A Special Committee of CGI's Board of Directors, composed
exclusively of independent directors, was established in connection
with the share repurchase. After consultation with its external
legal advisors Norton Rose Fulbright Canada LLP and financial
advisors National Bank Financial Inc. and the receipt of an opinion
regarding the reasonableness of the terms of the transaction from
National Bank Financial Inc., the Special Committee unanimously
determined that the share repurchase was in the best interest of
the Company and recommended that the Board of Directors approve the
transaction. A favourable decision was obtained from the
Autorité des marchés financiers (Quebec securities regulator) to exempt CGI
from the issuer bid requirements under applicable securities
legislation.
Following the recommendation of the Special Committee, the share
repurchase was also unanimously approved by the Board of Directors.
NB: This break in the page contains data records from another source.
def postValues (b : Ix4) (w : WideBody) (g : Group) (dd a : Operand) (bb : Option Operand) (q : Polder) (x : Berth) :
    List Flight × List Conv :=
  let l := postLat a bb
  let e := entry x.mc l (wPace w)
  runRows x.flights (a.count * a.rowsPer) (fun r fs =>
    (List.range g.n).foldl (fun out k =>
      let j := r / a.rowsPer
      let vec := a.value q b g k fs (e j - a.lat) j
      let lanes := (vec.drop (32 * (r % a.rowsPer))).take 32
      let bl := match bb with
        | some y => (y.value q b g k x.flights (postB x.mc l y 0) 0).map word
        | none => []
      let cs := postRow (PostFunc.of w.func) dd.elem false (lanes.map (PostVal.of a.elem)) [] bl
      (dd.deposit g k r (e j + 6 + dd.lat) x.mc cs ++ out.1, out.2 ++ cs)) ([], []))

def Dom.postRun (d : Dom) (b : Ix4) (w : WideBody) (g : Group) (dd a0 : Operand) (bb0 : Option Operand) (rest : List Slot) : Dom :=
  let x := d.berth b
  let l := postLat a0 bb0
  let a := a0.indexed d.q x (fun j => entry x.mc l (wPace w) j - a0.lat)
  let bb := bb0.map (fun y => y.indexed d.q x (postB x.mc l y))
  (d.widx b (a.outOfRange d.q b g || (match bb with
    | some y => y.outOfRange d.q b g
    | none => false))).distance b (postPlan d.q b w g dd a bb) false rest (postValues b w g dd a bb) id

def Dom.postOp (d : Dom) (b : Ix4) (w : WideBody) : Dom :=
  d.wide b (fun d => d.readOps b w (fun d o =>
    let g := (d.berth b).millGroup w.msel
    let cs := checkedOf o.d true true g (some g.n) ++ checkedOf o.a false true g (some g.n) ++ checkedOf o.b false true g (some g.n)
    match d.q.wideCheck b cs (if d.q.postShapeOk b w o then none else some 9), o.d, o.a with
    | some f, _, _ => d.wideFault b f
    | none, some dd, some a => d.postRun b w g dd a o.b o.rest
    | none, _, _ => d.trapNow b 9))

/-! ## RED (R305) -/

/-- FUNC of RED. -/
inductive RedOp where
  | sum | max | min
deriving DecidableEq, Repr

/-- One node of the tree on one lane. -/
def redNode (op : RedOp) (u v : PostVal) : PostVal :=
  match u, v with
  | .int x, .int y =>
    match op with
    | .sum => .int (x + y)
    | .max => .int (if x.slt y then y else x)
    | .min => .int (if y.slt x then y else x)
  | u, v =>
    match op with
    | .sum => .flt (f32add u.f32 v.f32)
    | .max => .flt (f32max u.f32 v.f32)
    | .min => .flt (f32min u.f32 v.f32)

/-- One level: neighbours combined. -/
def redLevel (op : RedOp) : List (List PostVal) → List (List PostVal)
  | u :: v :: rest => ((u.zip v).map (fun p => redNode op p.1 p.2)) :: redLevel op rest
  | l => l

/-- The tree over the mills' vectors by position, through `levels` levels. -/
def redTree (op : RedOp) : (levels : Nat) → List (List PostVal) → List (List PostVal)
  | 0, l => l
  | k + 1, l => redTree op k (redLevel op l)

/-- λ: log2 of the number of selected mills. -/
def Group.levels (g : Group) : Nat := Nat.log2 g.n

/-- D of RED is that of mill 0 of the group (R264). -/
def Group.first (g : Group) : Group := ⟨g.base, 1⟩

def Polder.redShapeOk (q : Polder) (b : Ix4) (w : WideBody) (o : WideOps) : Bool :=
  let x := q.berths.get b
  match o.d, o.a, o.b with
  | some dd, some a, none => x.mselOk w.msel && a.sourceOk [.bin] && dd.destOk (a.count * a.rowsPer)
  | _, _, _ => false

def redPlan (q : Polder) (b : Ix4) (w : WideBody) (g : Group) (dd a : Operand) : Plan :=
  let n := a.count
  let e := entry (q.berths.get b).mc a.srcLat (wPace w)
  let lam := 2 * g.levels
  { accs := a.reads q b 1 g (fun j => e j - a.lat) noPlane ++
      dd.writes 0 g.first 1 (n * a.rowsPer) (fun r => e (r / a.rowsPer) + lam + 6)
    idx := a.indexReads (fun j => e j - a.lat)
    books := bookMills 7 g (e 0) (e (n - 1)) ++ bookMills 2 g.first (e 0 + lam) (e (n - 1) + lam) }

def redValues (b : Ix4) (w : WideBody) (g : Group) (dd a : Operand) (op : RedOp) (q : Polder) (x : Berth) :
    List Flight × List Conv :=
  let e := entry x.mc a.srcLat (wPace w)
  runRows x.flights (a.count * a.rowsPer) (fun r fs =>
    let j := r / a.rowsPer
    let vecs := (List.range g.n).map (fun k =>
      (((a.value q b g k fs (e j - a.lat) j).drop (32 * (r % a.rowsPer))).take 32).map (PostVal.of a.elem))
    let res := (redTree op g.levels vecs).getD 0 []
    let cs := postRow (PostFunc.of 0) dd.elem false res [] []
    (dd.deposit g.first 0 r (e j + 2 * g.levels + 6 + dd.lat) x.mc cs, cs))

def Dom.redRun (d : Dom) (b : Ix4) (w : WideBody) (g : Group) (dd a0 : Operand) (op : RedOp) (rest : List Slot) : Dom :=
  let x := d.berth b
  let a := a0.indexed d.q x (fun j => entry x.mc a0.srcLat (wPace w) j - a0.lat)
  (d.widx b (a.outOfRange d.q b g)).distance b (redPlan d.q b w g dd a) false rest (redValues b w g dd a op) id

def Dom.redOp (d : Dom) (b : Ix4) (w : WideBody) (op : RedOp) : Dom :=
  d.wide b (fun d => d.readOps b w (fun d o =>
    let g := (d.berth b).millGroup w.msel
    let cs := checkedOf o.d true true g.first (some 1) ++ checkedOf o.a false true g (some g.n) ++
      checkedOf o.b false true g (some g.n)
    match d.q.wideCheck b cs (if d.q.redShapeOk b w o then none else some 9), o.d, o.a with
    | some f, _, _ => d.wideFault b f
    | none, some dd, some a => d.redRun b w g dd a op o.rest
    | none, _, _ => d.trapNow b 9))

/-! ## The commands -/

def execMm (p b : Ix4) (w : WideBody) (s : State) : Host.Outcome State Fault Refusal := .next (s.wide p b (·.mmOp b w))

def execMmo (p b : Ix4) (w : WideBody) (s : State) : Host.Outcome State Fault Refusal := .next (s.wide p b (·.mmoOp b w))

def execLdw (p b : Ix4) (w : WideBody) (s : State) : Host.Outcome State Fault Refusal := .next (s.wide p b (·.ldwOp b w false))

def execLdwt (p b : Ix4) (w : WideBody) (s : State) : Host.Outcome State Fault Refusal := .next (s.wide p b (·.ldwOp b w true))

def execPost (p b : Ix4) (w : WideBody) (s : State) : Host.Outcome State Fault Refusal := .next (s.wide p b (·.postOp b w))

def execRedSum (p b : Ix4) (w : WideBody) (s : State) : Host.Outcome State Fault Refusal :=
  .next (s.wide p b (·.redOp b w .sum))

def execRedMax (p b : Ix4) (w : WideBody) (s : State) : Host.Outcome State Fault Refusal :=
  .next (s.wide p b (·.redOp b w .max))

def execRedMin (p b : Ix4) (w : WideBody) (s : State) : Host.Outcome State Fault Refusal :=
  .next (s.wide p b (·.redOp b w .min))

end Sys2Proof.Machine
end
All non-independent directors, including Mr. Serge Godin, refrained from participating in the
Board of Directors' deliberations and from voting on matters
relating to the transaction.
Dominic D'Alessandro, Lead Director and Chair of the Board of
Directors' Special Committee, noted that: "The transaction
presented an excellent opportunity to repurchase shares at a
discount, with immediate and long-term accretion that will benefit
all shareholders."
The transaction is entered into by Mr. Godin for estate planning
purposes. Mr. Godin will also subsequently donate 269,600 Class A
Shares resulting from the conversion of an equivalent number of
Class B Shares indirectly held by him to Fondation Jeunesse-Vie, a
foundation established by Mr. Godin in 2000 to alleviate poverty,
advance education and improve the health of disadvantaged children
and teenagers in Canada. With this
donation, the Foundation will have in excess of $40 million to further its mission and
purpose.
"CGI was built to grow and last," said Mr. Godin. "As the
digital revolution accelerates, the demand for information
technology and our services will only grow. I am more confident
than ever before in the future of CGI, and am privileged to work
each and every day with our team to help shape and capture this
opportunity around the world." Mr. Godin also indicated that he has
no intention of disposing of additional CGI shares in the near
future.
After completion of the transaction and the donation, there will
be 255,472,560 Class A Shares and 29,821,365 Class B Shares of CGI
issued and outstanding. Mr. Godin will continue to beneficially
own, directly or indirectly, or exercise control or direction over
46.2% of the total voting rights compared with 49.0% prior to the
transaction and the donation.
The share repurchase, which is expected to be entered into later
today, will be made under CGI's normal course issuer bid ("NCIB")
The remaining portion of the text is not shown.